Go through the entries below and tally each line holding the string "applyCommands". Return the number only.

[Source data]
*** Block opens ***
/-- From `s` to `t` the core moves in tile SRAM alone, which stays in canonical form. -/
def SramMoves (s t : State) : Prop :=
  t.core = { s.core with sram := t.dram.sram } ∧ (Memory.wf s.dram.sram = true → Memory.wf t.dram.sram = true)
theorem SramMoves.of_core {s t : State} (h : t.core = s.core) : SramMoves s t := by
  have hs : t.dram.sram = s.dram.sram := congrArg StateCore.sram h
  exact ⟨by rw [h, hs]; rfl, fun w => by rw [hs]; exact w⟩
theorem SramMoves.trans {s t u : State} (h : SramMoves s t) (k : SramMoves t u) : SramMoves s u :=
  ⟨by rw [k.1, h.1], fun w => k.2 (h.2 w)⟩
theorem SramMoves.foldl {α : Type} {f : State → α → State} (hf : ∀ s a, SramMoves s (f s a)) (l : List α) (s : State) :
    SramMoves s (l.foldl f s) := by
  induction l generalizing s with
  | nil => exact .of_core rfl
  | cons a l ih => exact (hf s a).trans (ih _)
theorem closeInfer_moves (s : State) (x : Machine.Stream) (f : Frame) : SramMoves s (s.closeInfer x f) := by
  have h := leaveJobs_mem s.dram x.fn f.tiles f.inferStage.2.srams
  have a : SramMoves s { s.modStream x.handle (fun x => x.setFrame f.inferStage.1) with
      dram := s.dram.leaveJobs x.fn f.tiles f.inferStage.2.srams } :=
    ⟨by simp only [State.core, State.modStream, h.1, h.2.1], h.2.2⟩
  refine a.trans (.of_core ?_)
  unfold State.closeInfer
  exact core_foldl (fun _ _ => State.modModel_core _ _ _ _) _ _
theorem closeStage_moves (s : State) (x : Machine.Stream) (f : Frame) : SramMoves s (s.closeStage x f) := by
  unfold State.closeStage
  split
  · exact .of_core (by simp)
  · exact .of_core (by simp)
  · exact closeInfer_moves s x f
  · exact .of_core (by simp)
  · exact .of_core (by simp)
theorem closeStream_moves (s : State) (handle : Nat) : SramMoves s (s.closeStream handle) := by
  unfold State.closeStream
  split
  · refine SramMoves.trans (SramMoves.foldl (fun u f => ?_) _ _) (.of_core (State.dropPictures_core _ _ _))
    split
    · exact closeStage_moves _ _ _
    · exact .of_core rfl
  · exact .of_core rfl
theorem frameResults_moves (s : State) : SramMoves s s.frameResults := SramMoves.foldl closeStream_moves _ _
theorem results_moves (s : State) : SramMoves s s.results := by
  unfold State.results; dsimp only
  have h := frameResults_moves { s with pools := s.pools.commit s.clk.tick s.undone s.withdrawn }
  exact SramMoves.trans (s := s) ⟨h.1, h.2⟩ (.of_core (by simp))

/-! ### Commands in the apply step -/

@[simp] theorem applyCmd_core (l : State) (h : CmdHead) (pos : Option RingPos) (c : RingCmd) (s : State) :
    (applyCmd l h pos c s).1.core = s.core := by
  cases c <;> simp [applyCmd]
@[simp] theorem State.runAccepted_core (s l : State) (a : Accepted) : (s.runAccepted l a).core = s.core := by
  unfold State.runAccepted; split
  · exact State.runRing_core _ _ _ _ _ _ (fun _ => applyCmd_core _ _ _ _ _)
  · simp
@[simp] theorem applyAccepted_core (l s : State) (a : Accepted) : (applyAccepted l s a).core = s.core := by
  unfold applyAccepted; split <;> simp
@[simp] theorem State.applyCommands_core (s l : State) : (s.applyCommands l).core = s.core := by
  unfold State.applyCommands; dsimp only
  exact (core_foldl (fun _ _ => State.dropBegun_core _ _) _ _).trans (core_foldl (fun _ _ => applyAccepted_core _ _ _) _ _)

end Sys2Proof.Machine
end

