/-! ### modChannel -/

@[simp] theorem State.modChannel_clk (s : State) (c : Channel) (g : ChannelSt → ChannelSt) : (s.modChannel c g).clk = s.clk := rfl
@[simp] theorem State.modChannel_host (s : State) (c : Channel) (g : ChannelSt → ChannelSt) : (s.modChannel c g).host = s.host := rfl
@[simp] theorem State.modChannel_work (s : State) (c : Channel) (g : ChannelSt → ChannelSt) : (s.modChannel c g).work = s.work := rfl
@[simp] theorem State.modChannel_pools (s : State) (c : Channel) (g : ChannelSt → ChannelSt) : (s.modChannel c g).pools = s.pools := rfl
@[simp] theorem State.modChannel_fab (s : State) (c : Channel) (g : ChannelSt → ChannelSt) : (s.modChannel c g).fab = s.fab := rfl
@[simp] theorem State.modChannel_chain (s : State) (c : Channel) (g : ChannelSt → ChannelSt) : (s.modChannel c g).chain = s.chain := rfl
@[simp] theorem State.modChannel_safety (s : State) (c : Channel) (g : ChannelSt → ChannelSt) : (s.modChannel c g).safety = s.safety := rfl
@[simp] theorem State.modChannel_nor (s : State) (c : Channel) (g : ChannelSt → ChannelSt) : (s.modChannel c g).nor = s.nor := rfl
@[simp] theorem State.modChannel_boot (s : State) (c : Channel) (g : ChannelSt → ChannelSt) : (s.modChannel c g).boot = s.boot := rfl
@[simp] theorem State.modChannel_power (s : State) (c : Channel) (g : ChannelSt → ChannelSt) : (s.modChannel c g).power = s.power := rfl
@[simp] theorem State.modChannel_mmc (s : State) (c : Channel) (g : ChannelSt → ChannelSt) : (s.modChannel c g).mmc = s.mmc := rfl
@[simp] theorem State.modChannel_jtag (s : State) (c : Channel) (g : ChannelSt → ChannelSt) : (s.modChannel c g).jtag = s.jtag := rfl
@[simp] theorem State.modChannel_pending (s : State) (c : Channel) (g : ChannelSt → ChannelSt) : (s.modChannel c g).pending = s.pending := rfl

/-! ### modPort -/

@[simp] theorem State.modPort_clk (s : State) (i : Fin 72) (g : PortSt → PortSt) : (s.modPort i g).clk = s.clk := rfl
@[simp] theorem State.modPort_host (s : State) (i : Fin 72) (g : PortSt → PortSt) : (s.modPort i g).host = s.host := rfl
@[simp] theorem State.modPort_work (s : State) (i : Fin 72) (g : PortSt → PortSt) : (s.modPort i g).work = s.work := rfl
@[simp] theorem State.modPort_pools (s : State) (i : Fin 72) (g : PortSt → PortSt) : (s.modPort i g).pools = s.pools := rfl
@[simp] theorem State.modPort_fab (s : State) (i : Fin 72) (g : PortSt → PortSt) : (s.modPort i g).fab = s.fab := rfl
@[simp] theorem State.modPort_chain (s : State) (i : Fin 72) (g : PortSt → PortSt) : (s.modPort i g).chain = s.chain := rfl
@[simp] theorem State.modPort_safety (s : State) (i : Fin 72) (g : PortSt → PortSt) : (s.modPort i g).safety = s.safety := rfl
@[simp] theorem State.modPort_nor (s : State) (i : Fin 72) (g : PortSt → PortSt) : (s.modPort i g).nor = s.nor := rfl
@[simp] theorem State.modPort_boot (s : State) (i : Fin 72) (g : PortSt → PortSt) : (s.modPort i g).boot = s.boot := rfl
@[simp] theorem State.modPort_power (s : State) (i : Fin 72) (g : PortSt → PortSt) : (s.modPort i g).power = s.power := rfl
@[simp] theorem State.modPort_mmc (s : State) (i : Fin 72) (g : PortSt → PortSt) : (s.modPort i g).mmc = s.mmc := rfl
@[simp] theorem State.modPort_jtag (s : State) (i : Fin 72) (g : PortSt → PortSt) : (s.modPort i g).jtag = s.jtag := rfl
@[simp] theorem State.modPort_pending (s : State) (i : Fin 72) (g : PortSt → PortSt) : (s.modPort i g).pending = s.pending := rfl

/-! ### modLink -/

@[simp] theorem State.modLink_clk (s : State) (k : Link) (g : LinkSt → LinkSt) : (s.modLink k g).clk = s.clk := rfl
@[simp] theorem State.modLink_host (s : State) (k : Link) (g : LinkSt → LinkSt) : (s.modLink k g).host = s.host := rfl
@[simp] theorem State.modLink_work (s : State) (k : Link) (g : LinkSt → LinkSt) : (s.modLink k g).work = s.work := rfl
@[simp] theorem State.modLink_pools (s : State) (k : Link) (g : LinkSt → LinkSt) : (s.modLink k g).pools = s.pools := rfl
@[simp] theorem State.modLink_dram (s : State) (k : Link) (g : LinkSt → LinkSt) : (s.modLink k g).dram = s.dram := rfl
@[simp] theorem State.modLink_fab (s : State) (k : Link) (g : LinkSt → LinkSt) : (s.modLink k g).fab = s.fab := rfl
@[simp] theorem State.modLink_safety (s : State) (k : Link) (g : LinkSt → LinkSt) : (s.modLink k g).safety = s.safety := rfl
@[simp] theorem State.modLink_nor (s : State) (k : Link) (g : LinkSt → LinkSt) : (s.modLink k g).nor = s.nor := rfl
@[simp] theorem State.modLink_boot (s : State) (k : Link) (g : LinkSt → LinkSt) : (s.modLink k g).boot = s.boot := rfl
@[simp] theorem State.modLink_power (s : State) (k : Link) (g : LinkSt → LinkSt) : (s.modLink k g).power = s.power := rfl
@[simp] theorem State.modLink_mmc (s : State) (k : Link) (g : LinkSt → LinkSt) : (s.modLink k g).mmc = s.mmc := rfl
@[simp] theorem State.modLink_jtag (s : State) (k : Link) (g : LinkSt → LinkSt) : (s.modLink k g).jtag = s.jtag := rfl
@[simp] theorem State.modLink_pending (s : State) (k : Link) (g : LinkSt → LinkSt) : (s.modLink k g).pending = s.pending := rfl

/-! ### modPeer -/

@[simp] theorem State.modPeer_clk (s : State) (m : ModuleNo) (g : Peer → Peer) : (s.modPeer m g).clk = s.clk := rfl
@[simp] theorem State.modPeer_host (s : State) (m : ModuleNo) (g : Peer → Peer) : (s.modPeer m g).host = s.host := rfl
@[simp] theorem State.modPeer_work (s : State) (m : ModuleNo) (g : Peer → Peer) : (s.modPeer m g).work = s.work := rfl
@[simp] theorem State.modPeer_pools (s : State) (m : ModuleNo) (g : Peer → Peer) : (s.modPeer m g).pools = s.pools := rfl
@[simp] theorem State.modPeer_dram (s : State) (m : ModuleNo) (g : Peer → Peer) : (s.modPeer m g).dram = s.dram := rfl
@[simp] theorem State.modPeer_fab (s : State) (m : ModuleNo) (g : Peer → Peer) : (s.modPeer m g).fab = s.fab := rfl
@[simp] theorem State.modPeer_safety (s : State) (m : ModuleNo) (g : Peer → Peer) : (s.modPeer m g).safety = s.safety := rfl
@[simp] theorem State.modPeer_nor (s : State) (m : ModuleNo) (g : Peer → Peer) : (s.modPeer m g).nor = s.nor := rfl
@[simp] theorem State.modPeer_boot (s : State) (m : ModuleNo) (g : Peer → Peer) : (s.modPeer m g).boot = s.boot := rfl
@[simp] theorem State.modPeer_power (s : State) (m : ModuleNo) (g : Peer → Peer) : (s.modPeer m g).power = s.power := rfl
@[simp] theorem State.modPeer_mmc (s : State) (m : ModuleNo) (g : Peer → Peer) : (s.modPeer m g).mmc = s.mmc := rfl
@[simp] theorem State.modPeer_jtag (s : State) (m : ModuleNo) (g : Peer → Peer) : (s.modPeer m g).jtag = s.jtag := rfl
@[simp] theorem State.modPeer_pending (s : State) (m : ModuleNo) (g : Peer → Peer) : (s.modPeer m g).pending = s.pending := rfl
*** Block closes ***
* [Answer for the task] 2